Task details
Your answer must be the full listing, repeated word for word.

Extracted data section start

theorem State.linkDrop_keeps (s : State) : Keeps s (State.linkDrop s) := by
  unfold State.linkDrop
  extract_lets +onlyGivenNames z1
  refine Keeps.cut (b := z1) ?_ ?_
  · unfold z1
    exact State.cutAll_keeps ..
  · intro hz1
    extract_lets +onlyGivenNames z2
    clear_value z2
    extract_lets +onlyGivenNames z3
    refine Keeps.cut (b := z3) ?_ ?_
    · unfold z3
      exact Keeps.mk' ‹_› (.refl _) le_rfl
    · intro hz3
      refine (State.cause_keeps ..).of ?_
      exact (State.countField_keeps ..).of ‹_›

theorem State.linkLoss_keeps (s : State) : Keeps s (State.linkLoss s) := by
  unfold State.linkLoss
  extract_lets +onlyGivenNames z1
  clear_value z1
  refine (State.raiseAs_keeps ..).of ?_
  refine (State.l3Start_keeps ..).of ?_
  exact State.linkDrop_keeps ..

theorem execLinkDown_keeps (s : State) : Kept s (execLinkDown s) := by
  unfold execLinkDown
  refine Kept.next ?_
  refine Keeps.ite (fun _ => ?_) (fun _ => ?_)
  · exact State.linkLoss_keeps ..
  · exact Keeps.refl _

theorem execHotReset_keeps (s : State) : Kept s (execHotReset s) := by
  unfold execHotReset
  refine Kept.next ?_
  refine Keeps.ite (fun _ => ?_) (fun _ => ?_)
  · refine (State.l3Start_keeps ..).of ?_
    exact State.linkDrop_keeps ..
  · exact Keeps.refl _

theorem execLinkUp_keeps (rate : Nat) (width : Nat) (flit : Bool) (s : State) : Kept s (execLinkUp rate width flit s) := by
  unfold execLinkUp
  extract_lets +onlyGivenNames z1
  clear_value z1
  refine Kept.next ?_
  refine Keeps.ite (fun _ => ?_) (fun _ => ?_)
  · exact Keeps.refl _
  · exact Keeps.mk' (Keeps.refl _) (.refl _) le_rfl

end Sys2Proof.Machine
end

Extracted data section end

Solution for this exercise
theorem State.linkDrop_keeps (s : State) : Keeps s (State.linkDrop s) := by
  unfold State.linkDrop
  extract_lets +onlyGivenNames z1
  refine Keeps.cut (b := z1) ?_ ?_
  · unfold z1
    exact State.cutAll_keeps ..
  · intro hz1
    extract_lets +onlyGivenNames z2
    clear_value z2
    extract_lets +onlyGivenNames z3
    refine Keeps.cut (b := z3) ?_ ?_
    · unfold z3
      exact Keeps.mk' ‹_› (.refl _) le_rfl
    · intro hz3
      refine (State.cause_keeps ..).of ?_
      exact (State.countField_keeps ..).of ‹_›

theorem State.linkLoss_keeps (s : State) : Keeps s (State.linkLoss s) := by
  unfold State.linkLoss
  extract_lets +onlyGivenNames z1
  clear_value z1
  refine (State.raiseAs_keeps ..).of ?_
  refine (State.l3Start_keeps ..).of ?_
  exact State.linkDrop_keeps ..

theorem execLinkDown_keeps (s : State) : Kept s (execLinkDown s) := by
  unfold execLinkDown
  refine Kept.next ?_
  refine Keeps.ite (fun _ => ?_) (fun _ => ?_)
  · exact State.linkLoss_keeps ..
  · exact Keeps.refl _

theorem execHotReset_keeps (s : State) : Kept s (execHotReset s) := by
  unfold execHotReset
  refine Kept.next ?_
  refine Keeps.ite (fun _ => ?_) (fun _ => ?_)
  · refine (State.l3Start_keeps ..).of ?_
    exact State.linkDrop_keeps ..
  · exact Keeps.refl _

theorem execLinkUp_keeps (rate : Nat) (width : Nat) (flit : Bool) (s : State) : Kept s (execLinkUp rate width flit s) := by
  unfold execLinkUp
  extract_lets +onlyGivenNames z1
  clear_value z1
  refine Kept.next ?_
  refine Keeps.ite (fun _ => ?_) (fun _ => ?_)
  · exact Keeps.refl _
  · exact Keeps.mk' (Keeps.refl _) (.refl _) le_rfl

end Sys2Proof.Machine
end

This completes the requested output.